Items listed in a dataset:
*-*-*

-- ==== Sys2Proof/Proofs/Telling.lean ====
section
/-! What an action hands to the trail and offers as notices, in one order (R153, R166). A start-up offers its notices to a
queue that nothing empties meanwhile, so the queue is the first sixteen of all that is offered. -/
namespace Sys2Proof.Machine

/-! ### The trail and the notices after a list of records and notices -/

/-- One record handed to the trail, or one notice offered: the trail, and all notices so far, the TRAIL-HALF of a half
closed among them. -/
def hear (stamp : TrailRecord → TrailRecord) (w : Trail × List Notice) (x : TrailRecord ⊕ Notice) : Trail × List Notice :=
  match x with
  | .inl r => ((w.1.put (stamp r)).1, w.2 ++ (w.1.put (stamp r)).2.toList)
  | .inr n => (w.1, w.2 ++ [n])

section
variable (stamp : TrailRecord → TrailRecord)

/-- Notices offered before stand before. -/
theorem foldl_hear_append (l : List (TrailRecord ⊕ Notice)) : ∀ (tr : Trail) (a b : List Notice),
    l.foldl (hear stamp) (tr, a ++ b) = ((l.foldl (hear stamp) (tr, b)).1, a ++ (l.foldl (hear stamp) (tr, b)).2) := by
  induction l with
  | nil => intro tr a b; rfl
  | cons x l ih =>
    intro tr a b
    cases x with
    | inl r => simpa only [List.foldl_cons, hear, List.append_assoc] using ih _ a _
    | inr n => simpa only [List.foldl_cons, hear, List.append_assoc] using ih _ a _

/-- The trail hears the records alone. -/
theorem foldl_hear_trail (l : List (TrailRecord ⊕ Notice)) : ∀ w : Trail × List Notice, (l.foldl (hear stamp) w).1
    = ((l.filterMap Sum.getLeft?).map stamp).foldl (fun tr r => (tr.put r).1) w.1 := by
  induction l with
  | nil => intro w; rfl
  | cons x l ih =>
    intro w
    cases x with
    | inl r => simp [ih, hear]
    | inr n => simp [ih, hear, List.filterMap_cons]

end

/-! ### The host line of a part that has just restarted -/

/-- R166, R171: the host line after a restart, when these notices have been offered. -/
def offeredHost (rate : Nat) (l : List Notice) : HostLine :=
  { restartedHost rate with notices := l.take 16, noticesDropped := decide (16 < l.length) }

/-- The trail and the host line stand as these records and notices leave them. -/
def State.Told (s : State) (rate : Nat) (w : Trail × List Notice) : Prop :=
  s.trail = w.1 ∧ s.host = offeredHost rate w.2

section
variable {s t u : State} {rate : Nat} {w : Trail × List Notice}

/-- R166: the notice is the last of the queue, or is dropped where sixteen wait. -/
theorem State.Told.offer (h : s.Told rate w) (n : Notice) : (s.offer n).Told rate (w.1, w.2 ++ [n]) := by
  obtain ⟨htr, hh⟩ := h
  have hlen : s.host.notices.length = min 16 w.2.length := by simp [hh, offeredHost]
  refine ⟨by simpa using htr, ?_⟩
  obtain ⟨hl, he⟩ | ⟨hl, he⟩ := s.offer_spec n
  · have fits : (w.2 ++ [n]).length ≤ 16 := by simp; omega
    rw [he, hh]
    simp [offeredHost, List.take_of_length_le fits, List.take_of_length_le (show w.2.length ≤ 16 by omega)]
    omega
  · have long : 16 ≤ w.2.length := by omega
    rw [he, hh]
    simp [offeredHost, List.take_append_of_le_length long, Nat.lt_succ_of_le long]

theorem State.Told.offerSome (h : s.Told rate w) (o : Option Notice) :
    (s.offerSome o).Told rate (w.1, w.2 ++ o.toList) := by
  cases o with
  | none => simpa [State.offerSome] using h
  | some n => exact h.offer n

/-- R153: a record is written, with the TRAIL-HALF notice of a half that it closes. -/
theorem State.Told.put (h : s.Told rate w) (r : TrailRecord) : (s.put r).Told rate (hear s.stamp w (.inl r)) := by
  obtain ⟨htr, hh⟩ := h
  have written : State.Told { s with trail := (w.1.put (s.stamp r)).1 } rate ((w.1.put (s.stamp r)).1, w.2) := ⟨rfl, hh⟩
  unfold State.put
  rw [htr]
  exact written.offerSome _

/-! ### What an action tells -/

/-- What the engine work of a start-up leaves alone. -/
def State.SameAround (s t : State) : Prop :=
  t.clock = s.clock ∧ t.settings = s.settings ∧ t.permits = s.permits ∧ t.revoked = s.revoked
    ∧ t.presentations = s.presentations ∧ t.stations = s.stations ∧ t.line = s.line ∧ t.sweep = s.sweep
    ∧ t.supply = s.supply ∧ t.lastDoor = s.lastDoor ∧ t.pending = s.pending

theorem State.SameAround.stamp (h : s.SameAround t) : t.stamp = s.stamp := by
  unfold State.stamp
  rw [h.1]

theorem State.SameAround.now (h : s.SameAround t) : t.now = s.now := by
  unfold State.now
  rw [h.1]

/-- The action from one state to another tells these records and notices, and no more. -/
structure State.Tells (l : List (TrailRecord ⊕ Notice)) (s t : State) : Prop where
  around : s.SameAround t
  told : ∀ rate w, s.Told rate w → t.Told rate (l.foldl (hear s.stamp) w)

theorem State.Tells.refl (s : State) : State.Tells [] s s := ⟨by simp [State.SameAround], fun _ _ h => h⟩

theorem State.Tells.trans {l l' : List (TrailRecord ⊕ Notice)} (h : State.Tells l s t) (h' : State.Tells l' t u) :
    State.Tells (l ++ l') s u where
  around := by
    obtain ⟨a, -⟩ := h
    obtain ⟨b, -⟩ := h'
    unfold State.SameAround at *
    simp_all
  told rate w hw := by
    rw [List.foldl_append, ← h.around.stamp]
    exact h'.told rate _ (h.around.stamp ▸ h.told rate w hw)

/-- A change of the tables, after which the trail and the host line are as they were. -/
theorem State.Tells.of_same (ha : s.SameAround t) (htr : t.trail = s.trail) (hh : t.host = s.host) :
    State.Tells [] s t := ⟨ha, fun _ _ hw => ⟨htr.trans hw.1, hh.trans hw.2⟩⟩

theorem tells_put (s : State) (r : TrailRecord) : State.Tells [.inl r] s (s.put r) :=
  ⟨by simp [State.SameAround], fun _ _ hw => hw.put r⟩

theorem tells_offer (s : State) (n : Notice) : State.Tells [.inr n] s (s.offer n) :=
  ⟨by simp [State.SameAround], fun _ _ hw => hw.offer n⟩

theorem tells_foldl {α : Type} {f : State → α → State} {g : α → List (TrailRecord ⊕ Notice)}
    (h : ∀ s x, State.Tells (g x) s (f s x)) (l : List α) : ∀ s, State.Tells (l.flatMap g) s (l.foldl f s) := by
  induction l with
  | nil => exact State.Tells.refl
  | cons x l ih => exact fun s => (h s x).trans (ih (f s x))

end

end Sys2Proof.Machine
end

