/-- A record handed to the trail changes the trail and the host line alone. -/
theorem put_eq (s : State) (r : TrailRecord) : s.put r = { s with trail := (s.put r).trail, host := (s.put r).host } := by
  unfold State.put State.offerSome
  split
  · rfl
  · unfold State.offer
    split <;> rfl

/-- R178 step 5: READY stands before all that has been offered, which is at most one notice. -/
theorem State.Told.offerReady {s : State} {rate : Nat} {w : Trail × List Notice} (h : s.Told rate w)
    (hw : w.2.length ≤ 1) (kind : RestartKind) :
    (s.offerReady kind false).Told rate (w.1, .ready kind false :: w.2) := by
  obtain ⟨htr, hh⟩ := h
  refine ⟨htr, ?_⟩
  unfold State.offerReady
  rw [hh]
  simp [offeredHost, List.take_of_length_le (show w.2.length ≤ 15 by omega),
    List.take_of_length_le (show w.2.length ≤ 16 by omega)]
  omega

section
variable {s : State} {kind : RestartKind} {rate : Nat} (hk : kind.keeps)
include hk

theorem begun_eq : s.begun kind rate =
    { s with
      host := restartedHost rate, presentations := [], stations := s.stations.map warmStation, deadlines := []
      sweep := restartedSweep, lastDoor := restartedLastDoor, supply := s.supply.begun kind } := by
  rcases hk with rfl | rfl <;> rfl

theorem begun_told : (s.begun kind rate).Told rate (s.trail, []) := by
  rw [begun_eq hk]
  exact ⟨rfl, rfl⟩

theorem recorded_told : (s.recorded kind rate).Told rate (hear s.stamp (s.trail, []) (.inl (restartRecord kind))) := by
  have told := (begun_told (s := s) (rate := rate) hk).put (restartRecord kind)
  have stamp : (s.begun kind rate).stamp = s.stamp := by rw [begun_eq hk]; rfl
  rw [stamp] at told
  exact told

/-- A RESTART record offers the TRAIL-HALF notice of the half that it closes, and no other. -/
theorem announced_told : (s.announced kind rate).Told rate
    ((hear s.stamp (s.trail, []) (.inl (restartRecord kind))).1,
      .ready kind false :: (hear s.stamp (s.trail, []) (.inl (restartRecord kind))).2) := by
  refine (recorded_told hk).offerReady ?_ kind
  show ([] ++ Option.toList _).length ≤ 1
  cases (s.trail.put (s.stamp (restartRecord kind))).2 <;> simp

/-- The records and the notices move the trail and the host line alone. -/
theorem announced_eq : ∃ tr h, s.announced kind rate =
    { s with
      trail := tr, host := h, presentations := [], stations := s.stations.map warmStation, deadlines := []
      sweep := restartedSweep, lastDoor := restartedLastDoor, supply := s.supply.begun kind } := by
  unfold State.announced State.recorded State.putRestart
  rw [put_eq, begun_eq hk]
  exact ⟨_, _, rfl⟩

end

/-- R176, R178: all that a warm start-up hands to the trail and offers as notices, READY apart. -/
def State.startUpTold (s : State) (kind : RestartKind) : List (TrailRecord ⊕ Notice) :=
  .inl (restartRecord kind) :: (s.byRoom.filter (fun o => o.presence = .admitting)).flatMap lapseTold
    ++ s.groups.flatMap denialsTold ++ roomAlerts.flatMap s.keptInside.alertTold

*-*-*

Nothing but the lines from the top of the records down to the line with "def hear (stamp" belongs in the answer; repeat them exactly.

Expected answer =
-- ==== Sys2Proof/Proofs/Telling.lean ====
section
/-! What an action hands to the trail and offers as notices, in one order (R153, R166). A start-up offers its notices to a
queue that nothing empties meanwhile, so the queue is the first sixteen of all that is offered. -/
namespace Sys2Proof.Machine

/-! ### The trail and the notices after a list of records and notices -/

/-- One record handed to the trail, or one notice offered: the trail, and all notices so far, the TRAIL-HALF of a half
closed among them. -/
def hear (stamp : TrailRecord → TrailRecord) (w : Trail × List Notice) (x : TrailRecord ⊕ Notice) : Trail × List Notice :=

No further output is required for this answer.